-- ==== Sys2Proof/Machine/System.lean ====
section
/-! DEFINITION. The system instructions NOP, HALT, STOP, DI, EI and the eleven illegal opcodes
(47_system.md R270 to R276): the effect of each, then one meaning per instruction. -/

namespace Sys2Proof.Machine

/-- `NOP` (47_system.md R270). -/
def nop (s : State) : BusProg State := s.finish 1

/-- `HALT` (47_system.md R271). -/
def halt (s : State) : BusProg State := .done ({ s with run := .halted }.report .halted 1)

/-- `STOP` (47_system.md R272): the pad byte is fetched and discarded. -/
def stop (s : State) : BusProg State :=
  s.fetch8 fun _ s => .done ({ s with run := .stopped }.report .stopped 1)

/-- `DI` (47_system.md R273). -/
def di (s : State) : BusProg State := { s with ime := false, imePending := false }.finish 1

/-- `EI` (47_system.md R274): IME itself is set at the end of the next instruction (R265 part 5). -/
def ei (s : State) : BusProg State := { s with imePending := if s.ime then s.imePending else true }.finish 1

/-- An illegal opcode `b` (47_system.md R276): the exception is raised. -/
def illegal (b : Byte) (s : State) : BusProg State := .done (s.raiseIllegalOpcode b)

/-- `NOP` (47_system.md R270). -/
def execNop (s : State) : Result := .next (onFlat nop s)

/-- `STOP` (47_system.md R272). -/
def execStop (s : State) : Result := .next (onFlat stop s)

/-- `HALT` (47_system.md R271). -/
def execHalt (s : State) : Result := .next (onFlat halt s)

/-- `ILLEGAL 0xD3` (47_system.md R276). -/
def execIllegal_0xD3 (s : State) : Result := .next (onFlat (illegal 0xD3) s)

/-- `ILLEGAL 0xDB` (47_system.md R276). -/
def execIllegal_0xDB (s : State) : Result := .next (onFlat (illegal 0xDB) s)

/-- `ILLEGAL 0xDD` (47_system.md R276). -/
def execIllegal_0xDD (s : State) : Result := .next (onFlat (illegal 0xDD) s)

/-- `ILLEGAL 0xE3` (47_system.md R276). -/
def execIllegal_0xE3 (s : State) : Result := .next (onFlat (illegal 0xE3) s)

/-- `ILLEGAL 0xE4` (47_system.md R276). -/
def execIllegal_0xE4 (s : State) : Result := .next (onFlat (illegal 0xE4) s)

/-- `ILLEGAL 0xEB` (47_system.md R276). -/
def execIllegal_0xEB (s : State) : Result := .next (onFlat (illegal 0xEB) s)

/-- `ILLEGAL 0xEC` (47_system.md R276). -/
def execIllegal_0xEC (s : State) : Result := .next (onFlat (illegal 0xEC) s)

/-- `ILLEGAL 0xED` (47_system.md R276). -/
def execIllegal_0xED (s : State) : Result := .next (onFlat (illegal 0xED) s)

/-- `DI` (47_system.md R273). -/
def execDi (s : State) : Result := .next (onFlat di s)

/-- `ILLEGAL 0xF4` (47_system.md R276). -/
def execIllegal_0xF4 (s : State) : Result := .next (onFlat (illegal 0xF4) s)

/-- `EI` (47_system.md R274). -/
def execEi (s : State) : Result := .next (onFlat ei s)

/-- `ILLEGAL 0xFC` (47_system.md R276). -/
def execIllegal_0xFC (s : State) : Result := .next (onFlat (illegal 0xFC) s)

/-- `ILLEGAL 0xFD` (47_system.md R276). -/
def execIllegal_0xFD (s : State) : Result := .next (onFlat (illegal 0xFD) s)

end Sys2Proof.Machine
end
...
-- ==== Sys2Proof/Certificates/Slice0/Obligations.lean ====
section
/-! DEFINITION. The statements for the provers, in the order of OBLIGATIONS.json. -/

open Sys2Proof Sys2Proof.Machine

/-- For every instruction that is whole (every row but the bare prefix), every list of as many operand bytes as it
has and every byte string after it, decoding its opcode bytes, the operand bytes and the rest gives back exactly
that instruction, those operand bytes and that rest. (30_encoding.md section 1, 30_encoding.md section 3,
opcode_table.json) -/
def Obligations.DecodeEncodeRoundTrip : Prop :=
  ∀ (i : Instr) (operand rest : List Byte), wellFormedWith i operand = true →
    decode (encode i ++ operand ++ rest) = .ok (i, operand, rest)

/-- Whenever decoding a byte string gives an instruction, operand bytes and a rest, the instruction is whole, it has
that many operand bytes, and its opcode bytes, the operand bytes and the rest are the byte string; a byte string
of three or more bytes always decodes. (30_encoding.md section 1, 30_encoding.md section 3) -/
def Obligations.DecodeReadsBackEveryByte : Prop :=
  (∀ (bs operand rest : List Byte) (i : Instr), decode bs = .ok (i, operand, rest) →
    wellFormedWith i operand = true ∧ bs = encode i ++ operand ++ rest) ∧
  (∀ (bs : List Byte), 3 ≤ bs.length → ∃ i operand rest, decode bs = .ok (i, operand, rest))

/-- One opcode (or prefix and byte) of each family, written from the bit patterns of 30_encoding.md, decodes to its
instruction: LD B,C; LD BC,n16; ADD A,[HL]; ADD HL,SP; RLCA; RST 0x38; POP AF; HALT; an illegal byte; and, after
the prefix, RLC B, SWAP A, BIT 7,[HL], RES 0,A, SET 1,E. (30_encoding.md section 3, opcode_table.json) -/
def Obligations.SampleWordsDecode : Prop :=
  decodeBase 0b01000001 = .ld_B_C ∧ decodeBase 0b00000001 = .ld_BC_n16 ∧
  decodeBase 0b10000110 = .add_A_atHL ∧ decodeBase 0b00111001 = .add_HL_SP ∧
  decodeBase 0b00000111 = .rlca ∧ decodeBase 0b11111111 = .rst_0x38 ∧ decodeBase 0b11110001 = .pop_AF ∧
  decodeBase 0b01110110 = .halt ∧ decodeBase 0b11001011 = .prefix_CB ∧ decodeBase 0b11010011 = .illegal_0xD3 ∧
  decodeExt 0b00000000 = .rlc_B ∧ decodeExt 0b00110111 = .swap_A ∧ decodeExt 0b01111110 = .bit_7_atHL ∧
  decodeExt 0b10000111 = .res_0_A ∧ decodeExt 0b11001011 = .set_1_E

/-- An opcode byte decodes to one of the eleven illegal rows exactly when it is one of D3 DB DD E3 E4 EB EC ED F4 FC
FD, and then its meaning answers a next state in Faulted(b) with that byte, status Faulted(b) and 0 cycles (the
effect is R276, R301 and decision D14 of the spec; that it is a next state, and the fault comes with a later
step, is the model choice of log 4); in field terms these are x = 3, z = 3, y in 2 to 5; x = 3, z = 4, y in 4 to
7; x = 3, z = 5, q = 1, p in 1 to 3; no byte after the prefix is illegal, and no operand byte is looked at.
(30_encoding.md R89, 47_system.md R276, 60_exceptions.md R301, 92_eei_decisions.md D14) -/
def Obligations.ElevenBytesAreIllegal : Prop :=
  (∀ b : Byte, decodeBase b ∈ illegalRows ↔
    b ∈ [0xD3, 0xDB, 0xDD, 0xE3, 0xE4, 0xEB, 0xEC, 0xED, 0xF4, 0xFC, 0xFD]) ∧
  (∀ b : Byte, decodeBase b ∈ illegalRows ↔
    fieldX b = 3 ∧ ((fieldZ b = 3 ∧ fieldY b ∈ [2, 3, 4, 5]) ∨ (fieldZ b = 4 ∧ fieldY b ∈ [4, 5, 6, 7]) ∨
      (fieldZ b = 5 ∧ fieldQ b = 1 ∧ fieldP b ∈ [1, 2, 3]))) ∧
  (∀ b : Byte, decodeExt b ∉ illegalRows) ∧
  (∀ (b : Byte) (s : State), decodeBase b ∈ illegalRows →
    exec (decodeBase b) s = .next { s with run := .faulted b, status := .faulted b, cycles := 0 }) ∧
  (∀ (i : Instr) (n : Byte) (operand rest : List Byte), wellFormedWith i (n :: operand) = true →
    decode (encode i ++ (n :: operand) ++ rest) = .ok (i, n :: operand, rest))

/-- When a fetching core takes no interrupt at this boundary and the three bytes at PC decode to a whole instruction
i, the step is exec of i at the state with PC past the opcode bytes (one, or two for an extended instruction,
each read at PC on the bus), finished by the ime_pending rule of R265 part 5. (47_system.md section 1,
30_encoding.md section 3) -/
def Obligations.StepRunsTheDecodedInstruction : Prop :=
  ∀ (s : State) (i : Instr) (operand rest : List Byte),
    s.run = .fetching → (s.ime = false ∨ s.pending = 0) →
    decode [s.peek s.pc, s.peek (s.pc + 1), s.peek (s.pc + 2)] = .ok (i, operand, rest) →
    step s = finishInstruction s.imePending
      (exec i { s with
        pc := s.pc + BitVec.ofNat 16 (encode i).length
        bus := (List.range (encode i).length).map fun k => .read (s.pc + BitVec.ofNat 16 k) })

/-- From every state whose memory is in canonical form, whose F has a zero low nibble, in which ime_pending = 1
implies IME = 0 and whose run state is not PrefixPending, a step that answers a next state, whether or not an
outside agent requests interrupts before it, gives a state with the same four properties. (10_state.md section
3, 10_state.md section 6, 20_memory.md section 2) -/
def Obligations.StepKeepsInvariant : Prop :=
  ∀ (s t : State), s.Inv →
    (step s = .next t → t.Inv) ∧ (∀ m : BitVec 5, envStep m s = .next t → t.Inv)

• **TASK DIRECTIONS**:
Retype only the stretch of lines above starting at the one with "-- ==== Sys2Proof/Machine/System.lean" and stopping at the one with "part 5). -/", exactly as written, with both kept.

• **SOLUTION FOR THIS EXERCISE**:
-- ==== Sys2Proof/Machine/System.lean ====
section
/-! DEFINITION. The system instructions NOP, HALT, STOP, DI, EI and the eleven illegal opcodes
(47_system.md R270 to R276): the effect of each, then one meaning per instruction. -/

namespace Sys2Proof.Machine

/-- `NOP` (47_system.md R270). -/
def nop (s : State) : BusProg State := s.finish 1

/-- `HALT` (47_system.md R271). -/
def halt (s : State) : BusProg State := .done ({ s with run := .halted }.report .halted 1)

/-- `STOP` (47_system.md R272): the pad byte is fetched and discarded. -/
def stop (s : State) : BusProg State :=
  s.fetch8 fun _ s => .done ({ s with run := .stopped }.report .stopped 1)

/-- `DI` (47_system.md R273). -/
def di (s : State) : BusProg State := { s with ime := false, imePending := false }.finish 1

/-- `EI` (47_system.md R274): IME itself is set at the end of the next instruction (R265 part 5). -/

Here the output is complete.